STORED DATA →
● ● ● ● ●

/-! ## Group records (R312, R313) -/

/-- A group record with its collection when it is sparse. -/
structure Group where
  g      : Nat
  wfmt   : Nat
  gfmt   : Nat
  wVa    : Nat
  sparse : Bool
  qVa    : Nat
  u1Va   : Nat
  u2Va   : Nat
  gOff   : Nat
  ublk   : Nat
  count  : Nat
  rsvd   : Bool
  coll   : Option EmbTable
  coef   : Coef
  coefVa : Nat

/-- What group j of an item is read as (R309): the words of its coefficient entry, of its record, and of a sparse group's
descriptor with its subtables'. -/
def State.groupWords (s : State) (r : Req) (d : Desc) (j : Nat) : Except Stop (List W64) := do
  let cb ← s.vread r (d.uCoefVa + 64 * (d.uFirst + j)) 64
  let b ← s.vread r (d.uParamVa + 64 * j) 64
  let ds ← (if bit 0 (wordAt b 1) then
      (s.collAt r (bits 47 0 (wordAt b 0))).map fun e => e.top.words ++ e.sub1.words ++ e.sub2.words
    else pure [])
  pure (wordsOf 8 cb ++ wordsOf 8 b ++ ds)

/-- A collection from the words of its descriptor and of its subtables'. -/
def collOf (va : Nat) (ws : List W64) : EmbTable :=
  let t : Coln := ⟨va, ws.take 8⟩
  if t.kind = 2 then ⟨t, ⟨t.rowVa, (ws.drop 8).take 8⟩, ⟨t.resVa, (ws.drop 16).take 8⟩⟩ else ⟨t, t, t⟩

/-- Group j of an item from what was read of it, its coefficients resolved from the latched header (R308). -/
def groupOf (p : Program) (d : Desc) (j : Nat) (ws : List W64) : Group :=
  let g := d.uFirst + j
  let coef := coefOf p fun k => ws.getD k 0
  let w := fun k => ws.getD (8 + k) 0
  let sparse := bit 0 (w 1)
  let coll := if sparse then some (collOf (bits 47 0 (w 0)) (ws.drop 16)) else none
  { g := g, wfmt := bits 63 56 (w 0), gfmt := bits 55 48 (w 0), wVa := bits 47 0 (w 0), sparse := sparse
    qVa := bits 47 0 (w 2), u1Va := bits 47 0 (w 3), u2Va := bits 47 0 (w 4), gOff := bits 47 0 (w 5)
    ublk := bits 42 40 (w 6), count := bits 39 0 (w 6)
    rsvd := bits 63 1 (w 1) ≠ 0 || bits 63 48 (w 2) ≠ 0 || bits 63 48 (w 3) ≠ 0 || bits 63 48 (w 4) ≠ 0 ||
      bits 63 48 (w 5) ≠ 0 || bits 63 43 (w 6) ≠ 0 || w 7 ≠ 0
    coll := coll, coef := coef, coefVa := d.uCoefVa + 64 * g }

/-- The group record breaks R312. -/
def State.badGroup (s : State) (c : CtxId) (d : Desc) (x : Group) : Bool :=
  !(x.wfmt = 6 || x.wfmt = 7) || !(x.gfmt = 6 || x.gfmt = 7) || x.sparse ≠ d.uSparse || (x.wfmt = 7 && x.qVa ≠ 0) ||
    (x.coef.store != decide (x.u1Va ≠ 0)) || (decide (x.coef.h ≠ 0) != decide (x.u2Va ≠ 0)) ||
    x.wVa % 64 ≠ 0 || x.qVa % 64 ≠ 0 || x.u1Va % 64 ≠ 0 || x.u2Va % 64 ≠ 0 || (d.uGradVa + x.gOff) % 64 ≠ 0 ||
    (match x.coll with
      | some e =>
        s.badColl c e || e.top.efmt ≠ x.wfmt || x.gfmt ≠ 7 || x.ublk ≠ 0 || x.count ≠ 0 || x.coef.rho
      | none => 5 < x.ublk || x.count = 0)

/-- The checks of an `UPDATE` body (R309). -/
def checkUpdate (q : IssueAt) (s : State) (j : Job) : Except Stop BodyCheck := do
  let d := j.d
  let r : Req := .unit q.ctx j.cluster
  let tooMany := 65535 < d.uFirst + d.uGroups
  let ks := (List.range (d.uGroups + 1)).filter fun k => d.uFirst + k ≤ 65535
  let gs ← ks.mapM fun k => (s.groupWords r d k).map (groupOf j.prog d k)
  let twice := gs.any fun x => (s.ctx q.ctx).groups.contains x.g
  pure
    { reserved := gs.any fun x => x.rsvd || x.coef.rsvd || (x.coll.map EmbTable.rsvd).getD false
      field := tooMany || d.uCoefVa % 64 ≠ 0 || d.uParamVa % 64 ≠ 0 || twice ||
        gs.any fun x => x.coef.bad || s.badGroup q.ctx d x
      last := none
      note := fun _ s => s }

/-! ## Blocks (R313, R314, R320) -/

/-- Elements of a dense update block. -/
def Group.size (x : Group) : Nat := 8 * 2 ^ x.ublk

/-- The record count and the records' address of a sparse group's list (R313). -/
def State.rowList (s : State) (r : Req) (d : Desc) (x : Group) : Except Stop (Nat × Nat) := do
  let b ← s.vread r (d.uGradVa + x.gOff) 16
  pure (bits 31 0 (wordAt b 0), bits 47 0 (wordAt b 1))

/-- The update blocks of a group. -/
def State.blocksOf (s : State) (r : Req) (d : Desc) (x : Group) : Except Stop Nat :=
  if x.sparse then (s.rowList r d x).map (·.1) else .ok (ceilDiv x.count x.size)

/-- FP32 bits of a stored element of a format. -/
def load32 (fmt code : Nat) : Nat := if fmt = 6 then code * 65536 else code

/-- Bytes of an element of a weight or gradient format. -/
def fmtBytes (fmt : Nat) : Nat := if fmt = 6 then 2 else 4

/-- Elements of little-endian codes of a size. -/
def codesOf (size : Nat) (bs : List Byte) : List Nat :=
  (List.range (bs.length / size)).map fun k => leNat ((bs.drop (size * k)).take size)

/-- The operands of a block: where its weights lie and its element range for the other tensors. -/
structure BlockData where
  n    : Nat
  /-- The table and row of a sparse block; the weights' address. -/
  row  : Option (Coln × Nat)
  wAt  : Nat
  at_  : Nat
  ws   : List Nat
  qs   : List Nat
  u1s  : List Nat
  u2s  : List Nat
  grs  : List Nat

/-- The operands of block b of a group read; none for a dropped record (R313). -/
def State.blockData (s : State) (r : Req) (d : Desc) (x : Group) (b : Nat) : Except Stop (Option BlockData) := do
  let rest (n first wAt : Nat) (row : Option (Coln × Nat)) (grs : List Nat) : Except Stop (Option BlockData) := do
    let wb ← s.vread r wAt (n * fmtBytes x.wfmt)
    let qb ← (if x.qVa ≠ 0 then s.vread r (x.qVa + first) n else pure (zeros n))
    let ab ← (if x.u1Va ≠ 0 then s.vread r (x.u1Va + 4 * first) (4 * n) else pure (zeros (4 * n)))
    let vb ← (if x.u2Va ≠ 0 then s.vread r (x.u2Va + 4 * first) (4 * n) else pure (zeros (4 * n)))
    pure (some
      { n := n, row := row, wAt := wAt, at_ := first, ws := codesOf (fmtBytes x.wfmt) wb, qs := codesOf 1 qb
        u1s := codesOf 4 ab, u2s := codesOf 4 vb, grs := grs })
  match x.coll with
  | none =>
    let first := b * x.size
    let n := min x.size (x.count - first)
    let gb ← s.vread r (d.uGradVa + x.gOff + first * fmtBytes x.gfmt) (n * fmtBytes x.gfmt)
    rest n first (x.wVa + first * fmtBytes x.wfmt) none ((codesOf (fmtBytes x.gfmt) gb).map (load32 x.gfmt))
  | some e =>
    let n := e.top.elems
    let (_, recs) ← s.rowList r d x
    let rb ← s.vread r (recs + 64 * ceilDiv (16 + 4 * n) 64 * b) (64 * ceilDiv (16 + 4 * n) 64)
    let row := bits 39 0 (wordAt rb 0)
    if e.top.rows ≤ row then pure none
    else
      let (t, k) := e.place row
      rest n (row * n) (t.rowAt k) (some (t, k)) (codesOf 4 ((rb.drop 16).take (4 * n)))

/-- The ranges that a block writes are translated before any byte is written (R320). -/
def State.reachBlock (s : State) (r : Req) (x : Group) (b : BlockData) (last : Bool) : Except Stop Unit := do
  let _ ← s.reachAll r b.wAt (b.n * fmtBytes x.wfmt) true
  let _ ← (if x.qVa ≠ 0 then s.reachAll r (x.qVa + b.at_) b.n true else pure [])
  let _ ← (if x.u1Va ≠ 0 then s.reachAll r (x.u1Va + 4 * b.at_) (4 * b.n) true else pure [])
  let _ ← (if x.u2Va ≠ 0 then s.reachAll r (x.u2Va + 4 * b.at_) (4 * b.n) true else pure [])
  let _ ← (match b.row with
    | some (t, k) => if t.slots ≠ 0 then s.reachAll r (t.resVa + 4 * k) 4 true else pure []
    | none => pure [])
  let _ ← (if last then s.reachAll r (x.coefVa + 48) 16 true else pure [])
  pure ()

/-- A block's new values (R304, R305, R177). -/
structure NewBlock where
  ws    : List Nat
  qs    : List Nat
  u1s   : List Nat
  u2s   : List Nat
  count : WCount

● ● ● ● ●

TASK DETAILS →
Take each line from the preceding material that contains "zeros" and copy it.

RESPONSE TO THE TASK →
    let qb ← (if x.qVa ≠ 0 then s.vread r (x.qVa + first) n else pure (zeros n))
    let ab ← (if x.u1Va ≠ 0 then s.vread r (x.u1Va + 4 * first) (4 * n) else pure (zeros (4 * n)))
    let vb ← (if x.u2Va ≠ 0 then s.vread r (x.u2Va + 4 * first) (4 * n) else pure (zeros (4 * n)))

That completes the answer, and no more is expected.